Please copy the lines below exactly, from the first one through the line showing "def GivesAlu (mk".

Collected data
□ □ □ □ □ □ □

-- ==== Sys2Proof/Safety.lean ====
section
/-! DEFINITION. The words that the statements use: the canonical form of memory, how an instruction ends, and what an
instruction may change. -/

namespace Sys2Proof.Machine

/-! ## Memory -/

/-- Every local store of the state and global memory are in canonical form. -/
def State.memOk (s : State) : Bool :=
  s.core.ls.wf && (s.others.all fun x => x.2.ls.wf) && (s.saved.all fun m => m.core.ls.wf) && s.gmem.wf

/-! ## How an instruction ends -/

/-- The core in focus changes by `f`, and its instruction of `len` bytes retires (R32). -/
def State.retires (s : State) (len : Nat) (f : Core → Core) : State := s.mapCore fun c => (f c).retire len

/-- `s[d]` takes a value, and the instruction retires. -/
def State.puts (s : State) (d : SReg) (x : Word) (len : Nat) : State := s.retires len fun c => c.wrS d x

/-- The core in focus takes a trap at its instruction (R27). -/
def State.traps (s : State) (cause : Nat) (tval : Word) : State :=
  s.mapCore fun c => c.takeTrap ⟨cause, tval⟩ c.pc

/-- The core in focus waits at its instruction (R30). -/
def State.waits (s : State) : State := s.mapCore fun c => { c with run := .wait }

/-! ## Shapes of statements: the value that an instruction gives `s[d]` -/

/-- An ALU row gives `full` of its operands, and with W the low 32 bits of `half`, sign-extended (R105). -/
def GivesAlu (mk : AluOp → Instr) (full half : Word → Word → Word) : Prop :=
  ∀ (o : AluOp) (s : State),
    let a := s.core.rdS o.a
    let b := s.core.rdS o.b
    exec (mk o) s = .next (s.puts o.d (if o.w then sext32 (half a b) else full a b) 8)

def GivesCmp (mk : CmpOp → Instr) (f : Word → Word → Word) : Prop :=
  ∀ (o : CmpOp) (s : State), exec (mk o) s = .next (s.puts o.d (f (s.core.rdS o.a) (s.core.rdS o.b)) 8)

/-- A row of R109 whose immediate has 30 bits, sign-extended. -/
def GivesImm30 (mk : Imm30Op → Instr) (f : Word → Word → Word) : Prop :=
  ∀ (o : Imm30Op) (s : State), exec (mk o) s = .next (s.puts o.d (f (s.core.rdS o.a) (o.imm.signExtend 64)) 8)

/-- The same of an immediate of 62 bits. -/
def GivesImm62 (mk : Imm62Op → Instr) (f : Word → Word → Word) : Prop :=
  ∀ (o : Imm62Op) (s : State), exec (mk o) s = .next (s.puts o.d (f (s.core.rdS o.a) (o.imm.signExtend 64)) 12)

def GivesShift (mk : ShiftOp → Instr) (f : Word → Nat → Word) : Prop :=
  ∀ (o : ShiftOp) (s : State), exec (mk o) s = .next (s.puts o.d (f (s.core.rdS o.a) o.n.val) 8)

/-- The value meets `p` with the operand. -/
def GivesUn (mk : UnOp → Instr) (p : Word → Word → Prop) : Prop :=
  ∀ (o : UnOp) (s : State), ∃ x, p (s.core.rdS o.a) x ∧ exec (mk o) s = .next (s.puts o.d x 8)

/-- A value of `sgn`ed or unsigned operands of 64 bits, or with W of 32 (R111). -/
def readAs (sgn w : Bool) (x : Word) : Int :=
  if w then (if sgn then (x.setWidth 32).toInt else (x.setWidth 32).toNat) else if sgn then x.toInt else x.toNat

/-- A division gives the quotient toward zero or the remainder, which has the sign of the dividend; a zero divisor
traps once no reply is owed. -/
def Divides (mk : AluOp → Instr) (sgn quot : Bool) : Prop :=
  ∀ (o : AluOp) (s : State),
    let p := readAs sgn o.w (s.core.rdS o.a)
    let d := readAs sgn o.w (s.core.rdS o.b)
    (d ≠ 0 → ∃ q r : Int, p = q * d + r ∧ r.natAbs < d.natAbs ∧ 0 ≤ r * p ∧
      let x := BitVec.ofInt 64 (if quot then q else r)
      exec (mk o) s = .next (s.puts o.d (if o.w then sext32 x else x) 8)) ∧
    (d = 0 → s.core.trapHeld = false → exec (mk o) s = .next (s.traps 0x09 0))

/-! ## Shapes of statements: accesses to the local store -/

/-- The first two checks of R113 in their order, for an access of `n` bytes at `ea`: bounds, then alignment. -/
def ChecksBounds (i : Instr) (w : WaitSel) (ea : Word) (n bounds : Nat) (s : State) : Prop :=
  s.core.waitOk w = true → s.core.trapHeld = false →
    (s.core.okAccess ea.toNat n = false → exec i s = .next (s.traps bounds ea)) ∧
    (s.core.okAccess ea.toNat n = true → ea.toNat % n ≠ 0 → exec i s = .next (s.traps 0x06 ea))

/-- The three checks of R113 in their order; `bad` says that a granule fails, with the `TVAL` of that trap. -/
def ChecksAccess (i : Instr) (w : WaitSel) (ea : Word) (n bounds : Nat) (bad : Bool) (tval : Word) (s : State) : Prop :=
  ChecksBounds i w ea n bounds s ∧
  (s.core.waitOk w = true → s.core.trapHeld = false → s.core.okAccess ea.toNat n = true → ea.toNat % n = 0 → bad = true →
    exec i s = .next (s.traps 0x1A tval))

/-- An access of `n` bytes at `ea` passes the wait field and the checks of R113. -/
def Core.accessOk (c : Core) (w : WaitSel) (ea : Word) (n : Nat) : Prop :=
  c.waitOk w = true ∧ c.okAccess ea.toNat n = true ∧ ea.toNat % n = 0

/-- An atomic writes `new` of the old word and its operand, and gives `s[d]` the old word (R117). -/
def GivesAmo (mk : LamoOp → Instr) (new : Nat → Nat → Nat → Nat) : Prop :=
  ∀ (o : LamoOp) (s : State),
    let n := o.size.bytes
    let ea := s.core.rdS o.a + o.off.signExtend 64
    let m := s.core.ls.readN ea.toNat n
    let v := (s.core.rdS o.b).toNat % 2 ^ (8 * n)
    s.core.accessOk o.wt ea n → s.core.badIn ea.toNat n = none →
      exec (mk o) s = .next (s.retires 8 fun c =>
        (c.storeN ea.toNat n (new (8 * n) m v)).wrS o.d (BitVec.ofInt 64 (toSigned (8 * n) m)))

/-! ## Shapes of statements: control -/

/-- A branch jumps by four times its offset where its condition holds, and goes on otherwise. -/
def Branches (mk : BrOp → Instr) (cond : Word → Word → Prop) : Prop :=
  ∀ (o : BrOp) (s : State),
    let c := s.core
    (cond (c.rdS o.a) (c.rdS o.b) →
      exec (mk o) s = .next { s with core := c.retireTo (c.pc + 4 * o.off.signExtend 64) }) ∧
    (¬ cond (c.rdS o.a) (c.rdS o.b) → exec (mk o) s = .next { s with core := c.retireTo (c.pc + 8) })

/-- What a handler's entry leaves (R237): the pc, the shadow bank, the words, the sender and `hres`. -/
def Core.Entered (t c : Core) (handler : Word) (ws : List Word) (sender : Nat) (hres : Word) : Prop :=
  t.pc = handler ∧ t.run = .run ∧ t.status = { c.status with hnd := true } ∧ t.hres = hres ∧
    (∀ k : Fin 8, t.shadow.get k = c.rdS (argReg k) ∧ t.rdS (argReg k) = ws.getD k 0) ∧
    t.rdS 11 = BitVec.ofNat 64 sender ∧
    (∀ r : SReg, (r.val < 3 ∨ 11 < r.val) → t.rdS r = c.rdS r) ∧
    t.regs.f = c.regs.f ∧ t.regs.v = c.regs.v ∧ t.regs.q = c.regs.q ∧ t.regs.t = c.regs.t ∧ t.regs.z = c.regs.z ∧
    t.ls = c.ls ∧ t.trap = c.trap

/-! ## Shapes of statements: scalar floating point -/

/-- A row that writes `f[d]` and raises flags, unless one of them is enabled: then it traps with the raised set, and
the flags are still raised (R92). -/
def GivesF (i : Instr) (d : FReg) (r : Core → Word × Flags) : Prop :=
  ∀ s : State,
    ((r s.core).2 &&& s.core.fpEnables = 0 →
      exec i s = .next (s.retires 8 fun c => (c.wrF d (r s.core).1).orFlags (r s.core).2)) ∧
    ((r s.core).2 &&& s.core.fpEnables ≠ 0 → s.core.trapHeld = false →
      exec i s = .next ((s.mapCore fun c => c.orFlags (r s.core).2).traps 0x08 ((r s.core).2.setWidth 64)))

/-- The same of a row that writes `s[d]`. -/
def GivesS (i : Instr) (d : SReg) (r : Core → Word × Flags) : Prop :=
  ∀ s : State,
    ((r s.core).2 &&& s.core.fpEnables = 0 →
      exec i s = .next (s.retires 8 fun c => (c.wrS d (r s.core).1).orFlags (r s.core).2)) ∧
    ((r s.core).2 &&& s.core.fpEnables ≠ 0 → s.core.trapHeld = false →
      exec i s = .next ((s.mapCore fun c => c.orFlags (r s.core).2).traps 0x08 ((r s.core).2.setWidth 64)))

/-- A row that writes `f[d]` and raises no flag. -/
def PutsF (i : Instr) (d : FReg) (x : Core → Word) : Prop :=
  ∀ s : State, exec i s = .next (s.retires 8 fun c => c.wrF d (x s.core))

/-- The same of a row that writes `s[d]`. -/
def PutsS (i : Instr) (d : SReg) (x : Core → Word) : Prop := ∀ s : State, exec i s = .next (s.puts d (x s.core) 8)

/-! ## Shapes of statements: other cores -/

/-- The fields of a remote address (R222). -/
def targetOf (ea : Word) : Nat := (ea.extractLsb' 32 24).toNat
def offsetOf (ea : Word) : Nat := (ea.extractLsb' 0 21).toNat

/-- The zero fields of R222 are zero. -/
def ZeroFields (ea : Word) : Prop := ea.extractLsb' 56 8 = 0 ∧ ea.getLsbD 43 = false ∧ ea.extractLsb' 21 11 = 0

/-- A remote address passes the checks of R222 for `n` bytes. -/
def RemoteOk (ea : Word) (n : Nat) : Prop :=
  ZeroFields ea ∧ offsetOf ea + n ≤ 0x140000 ∧ offsetOf ea % n = 0

/-- A remote access fails a check of R222, in their order, and traps. -/
def ChecksRemote (i : Instr) (w : WaitSel) (ea : Word) (n bounds : Nat) (s : State) : Prop :=
  s.core.waitOk w = true → s.core.trapHeld = false →
    (¬ ZeroFields ea ∨ 0x140000 < offsetOf ea + n → exec i s = .next (s.traps bounds ea)) ∧
    (ZeroFields ea → offsetOf ea + n ≤ 0x140000 → offsetOf ea % n ≠ 0 → exec i s = .next (s.traps 0x06 ea))

/-- A word names a core: bits 63:24 and bit 11 are zero (R231). -/
def NamesCore (x : Word) : Prop := x.extractLsb' 24 40 = 0 ∧ x.getLsbD 11 = false

/-- A failure is recorded whose class, or one of whose pending classes, is covered (R383). -/
def Core.failureIn (c : Core) (cls pend : OpClass → Prop) : Prop :=
  c.afault.getLsbD 8 = true ∧ ∃ k : OpClass,
    (cls k ∧ (c.afault.extractLsb' 12 2).toNat = k.code) ∨ (pend k ∧ c.afault.getLsbD (28 + k.code) = true)

/-- With its condition met, a reporting instruction ends as `ends` says, unless a failure that it covers is recorded,
which it reports as a trap (R383). -/
def Reports (i : Instr) (s : State) (covered ends : Prop) : Prop :=
  (s.core.trans.mode ≠ 2 → ¬ covered → ends) ∧
  (s.core.trans.mode = 0 → covered → s.core.trapHeld = false →
    exec i s = .next (s.traps (s.core.afault.extractLsb' 0 8).toNat s.core.afaddr))

/-- No earlier write, atomic, message or copy with a destination in the scope is unacknowledged (R230). -/
def State.fenceDone (s : State) (sc : FenceScope) : Prop :=
  (∀ o ∈ s.core.outst, (o.kind = .store ∨ o.kind = .msg ∨ o.kind = .sound ∨ ∃ d n, o.kind = .amo d n) →
    s.inScope sc o.dest = false) ∧
  ∀ x, FifoItem.req x ∈ s.core.copy.fifo → ∀ d ∈ x.dests s.cid, s.inScope sc d = false

/-- The failures that a `fence` covers: st and cp. -/
def State.fenceFails (s : State) (sc : FenceScope) : Prop :=
  s.core.failureIn (fun k => (k = .st ∨ k = .cp) ∧ s.inScope sc s.core.failDest = true) (fun k => k = .st ∨ k = .cp)

/-- The SFU holds no request of the core in focus, discarded ones among them (R139, R173). -/
def State.sfuFree (s : State) : Prop := s.sfuOwes s.cid = false

/-- Where a core that leaves its clause or start stands: in IDLE, where it takes a halt request that is pending (R31). -/
def Core.leavesFor (c : Core) : RunState := if c.haltReq then .halt else .idle

/-- The operations, messages, copies and tile instructions of the core have ended, and its sequencer is empty. -/
def Core.still (c : Core) : Prop :=
  c.cnt.ld = 0 ∧ c.cnt.stcl = 0 ∧ c.cnt.stpk = 0 ∧ c.cnt.stfb = 0 ∧ c.cnt.cp = 0 ∧ c.cnt.tl = 0 ∧ c.vec.seq = []

/-! ## Shapes of statements: system registers -/

/-- `mtsr`, or the row of the opcode table that stands for it with a register of its own, where the step's operand
names that register. -/
def writerOf (r : SysReg) (a : SReg) (rows : List Instr) (i : Instr) (s : State) : Prop :=
  i = .mtsr r a ∨ (i ∈ rows ∧ s.inp = .reg r a)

□ □ □ □ □ □ □

• Response box
-- ==== Sys2Proof/Safety.lean ====
section
/-! DEFINITION. The words that the statements use: the canonical form of memory, how an instruction ends, and what an
instruction may change. -/

namespace Sys2Proof.Machine

/-! ## Memory -/

/-- Every local store of the state and global memory are in canonical form. -/
def State.memOk (s : State) : Bool :=
  s.core.ls.wf && (s.others.all fun x => x.2.ls.wf) && (s.saved.all fun m => m.core.ls.wf) && s.gmem.wf

/-! ## How an instruction ends -/

/-- The core in focus changes by `f`, and its instruction of `len` bytes retires (R32). -/
def State.retires (s : State) (len : Nat) (f : Core → Core) : State := s.mapCore fun c => (f c).retire len

/-- `s[d]` takes a value, and the instruction retires. -/
def State.puts (s : State) (d : SReg) (x : Word) (len : Nat) : State := s.retires len fun c => c.wrS d x

/-- The core in focus takes a trap at its instruction (R27). -/
def State.traps (s : State) (cause : Nat) (tval : Word) : State :=
  s.mapCore fun c => c.takeTrap ⟨cause, tval⟩ c.pc

/-- The core in focus waits at its instruction (R30). -/
def State.waits (s : State) : State := s.mapCore fun c => { c with run := .wait }

/-! ## Shapes of statements: the value that an instruction gives `s[d]` -/

/-- An ALU row gives `full` of its operands, and with W the low 32 bits of `half`, sign-extended (R105). -/
def GivesAlu (mk : AluOp → Instr) (full half : Word → Word → Word) : Prop :=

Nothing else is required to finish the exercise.